* _TASK DESCRIPTION_: Among the lines of the data, copy those that hold "Bool".

##### INPUT FOR THIS TASK #####

/-- R29, R53: of the bus an arrival writes lamp and magnet bits only. -/
theorem deliverArrival_sbc : (deliverArrival m s).sbc =
    { s.sbc with
      lamps := (tracked s).sbc.lamps, magnets := (deliverArrival m s).sbc.magnets } := by
  have bus := takeLeverPart_sbc m (takeTrackPart s)
  rw [takeTrackPart_sbc, tracked_sbc] at bus
  rw [deliverArrival]
  exact bus

/-- After the table and the check no more of a circuit changes than its mark. -/
theorem deliverArrival_unmarked (c : TrackId) :
    (deliverArrival m s).tcm[c].unmarked = (tracked s).tcm[c].unmarked := by
  have circuits : (deliverArrival m s).tcm.map Track.unmarked =
      (tracked s).tcm.map Track.unmarked := by
    rw [deliverArrival, takeLeverPart_circuits, takeTrackPart_eq, occupationEvents_circuits]
  rw [← map_get _ Track.unmarked, circuits, map_get]

/-- R22: a circuit's state after an arrival. -/
theorem deliverArrival_state (c : TrackId) :
    (deliverArrival m s).tcm[c].state = (stepCircuits s).tcm[c].state := by
  rw [(Track.unmarked_eq (deliverArrival_unmarked m s c)).1, tracked_circuit]

/-- R23: a circuit's timer after an arrival. -/
theorem deliverArrival_timer (c : TrackId) :
    (deliverArrival m s).tcm[c].timer = (stepCircuits s).tcm[c].timer := by
  rw [(Track.unmarked_eq (deliverArrival_unmarked m s c)).2.1, tracked_circuit]

/-- R28: a circuit's fault flag after an arrival. -/
theorem deliverArrival_fault (c : TrackId) : (deliverArrival m s).tcm[c].fault =
    (s.tcm[c].fault || (dropped s (stepCircuits s) c && (stepCircuits s).spontaneous c)) := by
  have table : (stepCircuits s).tcm[c].fault = s.tcm[c].fault := by
    rw [stepCircuits_circuit]
    split
    · exact Track.step_fault _ _ _ _
    · rfl
  rw [(Track.unmarked_eq (deliverArrival_unmarked m s c)).2.2, tracked_circuit, table]

/-- R25: a circuit's mark before the occupation events. -/
theorem tracked_mark (c : TrackId) : (tracked s).tcm[c].mark = (s.tcm[c].mark ||
    decide (s.tcm[c].state = .clear ∧ (stepCircuits s).tcm[c].state = .occupied)) := by
  rw [tracked_circuit]
  dsimp only
  rw [stepCircuits_circuit]
  split
  · exact Track.step_mark _ _ _ _
  · cases s.tcm[c].state <;> simp

/-- R29: a circuit's lamp bit after an arrival. -/
theorem deliverArrival_lamp (c : TrackId) : (deliverArrival m s).sbc.lamps[c] =
    if s.cfg.tracks[c].configured then decide ((deliverArrival m s).tcm[c].state ≠ .clear)
    else s.sbc.lamps[c] := by
  have shown : (tracked s).tcm[c].state = (deliverArrival m s).tcm[c].state :=
    (Track.unmarked_eq (deliverArrival_unmarked m s c)).1.symm
  have lamps := congrArg ScanBus.lamps (deliverArrival_sbc m s)
  simp only [lamps]
  rw [tracked_lamp, shown]

/-- R27: spontaneous, judged by the states that the arrival leaves. -/
theorem spontaneous_deliverArrival (c : TrackId) :
    (dropped s (stepCircuits s) c && (stepCircuits s).spontaneous c) = true ↔
      (s.tcm[c].state = .clear ∧ (deliverArrival m s).tcm[c].state = .occupied) ∧
      s.cfg.tracks[c].neighbours ≠ [] ∧
      ∀ n ∈ s.cfg.tracks[c].neighbours, (deliverArrival m s).tcm[n].state = .clear ∨
        (deliverArrival m s).tcm[n].state = .unknown := by
  have tracks : (stepCircuits s).cfg = s.cfg := by simp
  simp only [deliverArrival_state, dropped, Bool.and_eq_true, decide_eq_true_eq,
    spontaneous_iff, tracks]

/-- R32: in CONFIG no occupation event is handed over. -/
theorem takeTrackPart_config (config : s.device = .config) : takeTrackPart s = tracked s := by
  have idle : (tracked s).device ≠ .service := by simp [tracked, config]
  rw [takeTrackPart_eq, occupationEvents, if_neg idle]

/-- R32: in SERVICE the occupation events are handed over in ascending order. -/
theorem takeTrackPart_service (service : s.device = .service) : takeTrackPart s =
    forEach 32 (fun c u =>
      if s.tcm[c].state = .clear ∧ (deliverArrival m s).tcm[c].state = .occupied then
        trainOccupation c (routeOccupation c u) else u) (tracked s) := by
  have serving : (tracked s).device = .service := by simp [tracked, service]
  rw [takeTrackPart_eq, occupationEvents, if_pos serving]
  refine congrArg (fun turn => forEach 32 turn (tracked s)) (funext fun c => funext fun u => ?_)
  refine if_congr ?_ rfl rfl
  rw [deliverArrival_state, dropped, Bool.and_eq_true, decide_eq_true_eq, decide_eq_true_eq]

#####

* _SOLUTION_:
  simp only [deliverArrival_state, dropped, Bool.and_eq_true, decide_eq_true_eq,
  rw [deliverArrival_state, dropped, Bool.and_eq_true, decide_eq_true_eq, decide_eq_true_eq]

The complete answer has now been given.